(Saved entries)
§ §

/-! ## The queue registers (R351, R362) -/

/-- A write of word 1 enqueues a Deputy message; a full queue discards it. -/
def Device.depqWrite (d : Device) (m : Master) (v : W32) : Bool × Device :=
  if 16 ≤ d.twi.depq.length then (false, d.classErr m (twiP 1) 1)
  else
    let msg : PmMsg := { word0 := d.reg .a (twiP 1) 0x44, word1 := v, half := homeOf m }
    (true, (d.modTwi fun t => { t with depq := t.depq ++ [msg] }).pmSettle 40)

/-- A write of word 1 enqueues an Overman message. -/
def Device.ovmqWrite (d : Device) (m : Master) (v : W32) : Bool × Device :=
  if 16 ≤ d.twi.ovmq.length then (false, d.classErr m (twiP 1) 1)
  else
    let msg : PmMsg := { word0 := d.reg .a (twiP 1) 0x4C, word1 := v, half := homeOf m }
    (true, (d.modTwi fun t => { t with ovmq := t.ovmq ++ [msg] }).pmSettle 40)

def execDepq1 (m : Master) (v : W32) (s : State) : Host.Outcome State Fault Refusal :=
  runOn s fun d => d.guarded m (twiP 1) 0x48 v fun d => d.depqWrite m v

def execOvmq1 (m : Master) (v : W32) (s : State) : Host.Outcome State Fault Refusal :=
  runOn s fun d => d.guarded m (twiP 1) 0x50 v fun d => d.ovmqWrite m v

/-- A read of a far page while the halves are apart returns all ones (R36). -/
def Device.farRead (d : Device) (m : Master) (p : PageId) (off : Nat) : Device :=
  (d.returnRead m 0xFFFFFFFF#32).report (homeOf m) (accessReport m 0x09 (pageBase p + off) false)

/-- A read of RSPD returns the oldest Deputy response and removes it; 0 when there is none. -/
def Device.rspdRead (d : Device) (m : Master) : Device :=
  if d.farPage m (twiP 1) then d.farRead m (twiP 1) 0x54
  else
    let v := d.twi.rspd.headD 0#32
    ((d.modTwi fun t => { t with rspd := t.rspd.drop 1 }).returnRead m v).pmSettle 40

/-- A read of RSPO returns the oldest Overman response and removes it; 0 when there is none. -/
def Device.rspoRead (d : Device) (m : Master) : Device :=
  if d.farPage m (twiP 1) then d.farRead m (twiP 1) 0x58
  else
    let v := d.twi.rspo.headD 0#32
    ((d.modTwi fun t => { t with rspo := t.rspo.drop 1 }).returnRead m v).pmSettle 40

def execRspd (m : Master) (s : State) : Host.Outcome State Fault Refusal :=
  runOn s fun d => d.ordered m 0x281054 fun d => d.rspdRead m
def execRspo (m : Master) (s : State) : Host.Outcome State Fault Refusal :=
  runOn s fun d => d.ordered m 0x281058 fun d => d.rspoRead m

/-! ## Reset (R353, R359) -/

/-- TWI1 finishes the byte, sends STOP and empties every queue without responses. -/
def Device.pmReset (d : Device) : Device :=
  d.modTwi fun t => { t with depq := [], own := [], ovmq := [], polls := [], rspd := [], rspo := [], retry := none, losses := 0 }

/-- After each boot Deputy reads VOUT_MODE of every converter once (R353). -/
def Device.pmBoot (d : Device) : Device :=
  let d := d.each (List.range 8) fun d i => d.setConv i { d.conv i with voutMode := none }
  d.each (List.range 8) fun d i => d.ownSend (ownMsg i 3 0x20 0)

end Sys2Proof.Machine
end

§ §

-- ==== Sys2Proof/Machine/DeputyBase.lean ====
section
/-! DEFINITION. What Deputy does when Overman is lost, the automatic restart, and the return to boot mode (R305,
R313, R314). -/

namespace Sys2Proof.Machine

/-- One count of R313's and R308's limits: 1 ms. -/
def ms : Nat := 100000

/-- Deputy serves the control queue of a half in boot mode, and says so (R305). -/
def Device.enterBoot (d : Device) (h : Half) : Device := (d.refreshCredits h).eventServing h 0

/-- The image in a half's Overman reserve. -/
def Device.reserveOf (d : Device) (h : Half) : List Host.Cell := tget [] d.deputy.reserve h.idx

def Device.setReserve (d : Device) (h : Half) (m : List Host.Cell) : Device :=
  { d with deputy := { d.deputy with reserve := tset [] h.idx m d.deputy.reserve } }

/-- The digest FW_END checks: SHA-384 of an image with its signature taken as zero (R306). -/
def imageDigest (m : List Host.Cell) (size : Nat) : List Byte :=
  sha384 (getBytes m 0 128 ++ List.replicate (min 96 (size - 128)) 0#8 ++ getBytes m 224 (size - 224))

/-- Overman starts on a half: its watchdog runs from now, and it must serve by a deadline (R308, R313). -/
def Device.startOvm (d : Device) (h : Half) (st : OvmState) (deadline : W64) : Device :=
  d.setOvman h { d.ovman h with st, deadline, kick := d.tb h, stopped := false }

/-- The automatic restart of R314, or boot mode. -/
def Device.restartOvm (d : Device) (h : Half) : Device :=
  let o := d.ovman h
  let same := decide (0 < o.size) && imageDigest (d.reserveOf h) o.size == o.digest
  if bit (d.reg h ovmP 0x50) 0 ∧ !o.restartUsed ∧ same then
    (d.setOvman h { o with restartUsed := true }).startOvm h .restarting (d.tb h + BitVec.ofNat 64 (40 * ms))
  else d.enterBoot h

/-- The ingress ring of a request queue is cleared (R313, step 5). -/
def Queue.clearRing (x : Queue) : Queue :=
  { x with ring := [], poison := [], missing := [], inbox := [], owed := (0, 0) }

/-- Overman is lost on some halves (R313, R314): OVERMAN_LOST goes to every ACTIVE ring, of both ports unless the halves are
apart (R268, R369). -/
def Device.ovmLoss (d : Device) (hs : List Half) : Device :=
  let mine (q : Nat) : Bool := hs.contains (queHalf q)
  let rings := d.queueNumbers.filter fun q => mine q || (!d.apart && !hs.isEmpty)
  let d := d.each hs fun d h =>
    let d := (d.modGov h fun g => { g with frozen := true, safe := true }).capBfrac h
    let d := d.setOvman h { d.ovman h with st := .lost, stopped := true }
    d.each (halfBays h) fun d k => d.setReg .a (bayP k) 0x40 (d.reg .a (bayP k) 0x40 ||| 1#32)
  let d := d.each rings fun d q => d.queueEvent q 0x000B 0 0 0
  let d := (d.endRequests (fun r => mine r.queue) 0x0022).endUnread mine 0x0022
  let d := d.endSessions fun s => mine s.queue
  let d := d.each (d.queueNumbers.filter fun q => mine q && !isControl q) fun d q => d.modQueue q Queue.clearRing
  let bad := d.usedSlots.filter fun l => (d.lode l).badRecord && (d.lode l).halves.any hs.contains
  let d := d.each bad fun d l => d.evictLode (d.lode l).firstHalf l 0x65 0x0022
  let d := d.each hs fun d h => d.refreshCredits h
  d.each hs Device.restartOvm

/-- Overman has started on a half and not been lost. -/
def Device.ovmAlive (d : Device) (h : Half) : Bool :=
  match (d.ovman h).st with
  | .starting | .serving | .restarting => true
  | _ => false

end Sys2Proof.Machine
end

§ §

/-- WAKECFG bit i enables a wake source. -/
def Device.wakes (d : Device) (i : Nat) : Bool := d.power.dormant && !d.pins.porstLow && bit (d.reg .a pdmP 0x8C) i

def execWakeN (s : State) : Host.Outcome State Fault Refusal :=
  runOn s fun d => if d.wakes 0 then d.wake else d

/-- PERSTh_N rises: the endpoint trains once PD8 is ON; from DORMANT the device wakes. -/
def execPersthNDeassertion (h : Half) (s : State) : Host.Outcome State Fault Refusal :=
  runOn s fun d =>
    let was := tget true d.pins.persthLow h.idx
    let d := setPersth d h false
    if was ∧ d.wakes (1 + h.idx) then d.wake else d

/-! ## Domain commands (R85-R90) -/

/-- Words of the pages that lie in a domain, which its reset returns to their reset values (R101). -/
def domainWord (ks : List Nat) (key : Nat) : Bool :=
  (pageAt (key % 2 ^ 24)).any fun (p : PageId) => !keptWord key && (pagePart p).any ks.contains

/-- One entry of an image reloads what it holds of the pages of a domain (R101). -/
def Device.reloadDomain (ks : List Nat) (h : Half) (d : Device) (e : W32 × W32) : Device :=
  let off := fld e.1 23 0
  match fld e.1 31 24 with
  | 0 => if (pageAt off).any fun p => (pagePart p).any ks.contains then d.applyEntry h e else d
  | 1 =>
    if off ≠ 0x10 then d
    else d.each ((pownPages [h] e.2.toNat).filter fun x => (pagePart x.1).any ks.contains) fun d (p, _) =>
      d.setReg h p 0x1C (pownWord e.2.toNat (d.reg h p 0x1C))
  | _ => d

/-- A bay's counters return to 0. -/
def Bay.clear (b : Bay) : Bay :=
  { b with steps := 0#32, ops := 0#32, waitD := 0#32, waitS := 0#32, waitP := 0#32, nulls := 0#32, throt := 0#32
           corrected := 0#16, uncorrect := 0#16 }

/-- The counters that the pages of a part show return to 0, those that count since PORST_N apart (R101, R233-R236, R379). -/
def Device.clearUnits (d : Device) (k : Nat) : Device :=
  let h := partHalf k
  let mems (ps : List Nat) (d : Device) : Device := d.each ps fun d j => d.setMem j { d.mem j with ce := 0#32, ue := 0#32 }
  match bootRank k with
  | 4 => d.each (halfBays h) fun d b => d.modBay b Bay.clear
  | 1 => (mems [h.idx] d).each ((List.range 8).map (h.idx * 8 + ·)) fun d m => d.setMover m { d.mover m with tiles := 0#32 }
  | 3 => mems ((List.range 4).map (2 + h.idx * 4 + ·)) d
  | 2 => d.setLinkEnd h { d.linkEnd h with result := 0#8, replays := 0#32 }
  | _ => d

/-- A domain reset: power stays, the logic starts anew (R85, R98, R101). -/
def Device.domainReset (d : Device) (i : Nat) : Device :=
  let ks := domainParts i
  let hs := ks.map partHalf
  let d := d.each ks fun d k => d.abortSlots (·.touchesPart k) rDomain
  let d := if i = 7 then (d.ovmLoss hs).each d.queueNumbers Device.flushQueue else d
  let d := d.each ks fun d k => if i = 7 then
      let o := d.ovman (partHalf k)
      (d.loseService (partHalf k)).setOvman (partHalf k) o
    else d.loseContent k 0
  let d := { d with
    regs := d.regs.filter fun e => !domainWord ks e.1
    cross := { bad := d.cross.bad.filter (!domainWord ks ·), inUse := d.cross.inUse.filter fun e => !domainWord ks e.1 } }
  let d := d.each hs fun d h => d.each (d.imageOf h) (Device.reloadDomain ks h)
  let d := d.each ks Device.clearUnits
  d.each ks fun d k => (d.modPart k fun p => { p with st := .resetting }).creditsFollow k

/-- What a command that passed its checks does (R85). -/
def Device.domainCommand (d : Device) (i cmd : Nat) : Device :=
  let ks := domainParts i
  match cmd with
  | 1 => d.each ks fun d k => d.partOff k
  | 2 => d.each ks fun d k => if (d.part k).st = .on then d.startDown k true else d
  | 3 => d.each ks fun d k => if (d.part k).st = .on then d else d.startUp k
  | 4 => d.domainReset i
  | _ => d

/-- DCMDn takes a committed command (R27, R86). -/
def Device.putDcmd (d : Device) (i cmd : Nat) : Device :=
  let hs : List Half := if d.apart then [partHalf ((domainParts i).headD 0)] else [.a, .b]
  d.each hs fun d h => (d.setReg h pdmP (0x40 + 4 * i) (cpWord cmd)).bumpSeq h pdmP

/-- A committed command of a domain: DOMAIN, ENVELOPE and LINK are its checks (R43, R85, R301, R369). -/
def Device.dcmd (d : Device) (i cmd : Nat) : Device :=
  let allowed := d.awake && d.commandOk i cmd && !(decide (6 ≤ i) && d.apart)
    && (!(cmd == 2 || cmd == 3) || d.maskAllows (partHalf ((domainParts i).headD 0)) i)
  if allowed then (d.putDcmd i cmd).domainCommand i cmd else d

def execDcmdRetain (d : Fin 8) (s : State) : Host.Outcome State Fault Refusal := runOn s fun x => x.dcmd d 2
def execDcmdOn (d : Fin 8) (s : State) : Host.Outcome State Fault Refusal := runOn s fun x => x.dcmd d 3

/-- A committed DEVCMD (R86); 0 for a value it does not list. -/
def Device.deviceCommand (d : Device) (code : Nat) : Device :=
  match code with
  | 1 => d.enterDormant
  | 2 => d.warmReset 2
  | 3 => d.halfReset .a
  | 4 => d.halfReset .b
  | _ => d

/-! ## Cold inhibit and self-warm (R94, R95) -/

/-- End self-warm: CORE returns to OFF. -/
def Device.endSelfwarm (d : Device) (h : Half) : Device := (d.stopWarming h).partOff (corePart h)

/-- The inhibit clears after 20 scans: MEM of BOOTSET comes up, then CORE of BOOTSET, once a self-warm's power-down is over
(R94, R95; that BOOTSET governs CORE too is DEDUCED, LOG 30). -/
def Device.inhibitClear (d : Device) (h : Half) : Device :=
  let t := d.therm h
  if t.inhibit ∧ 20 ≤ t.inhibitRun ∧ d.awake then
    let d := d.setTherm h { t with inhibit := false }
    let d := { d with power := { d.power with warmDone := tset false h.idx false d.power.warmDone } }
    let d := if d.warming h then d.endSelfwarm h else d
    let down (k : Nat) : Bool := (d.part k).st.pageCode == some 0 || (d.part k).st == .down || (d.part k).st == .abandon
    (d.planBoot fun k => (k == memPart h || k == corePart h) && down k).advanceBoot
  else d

§ §

_Goal of the exercise:_
The answer must be a single number: how many lines of the data hold the word "restartOvm".

_Written solution:_
2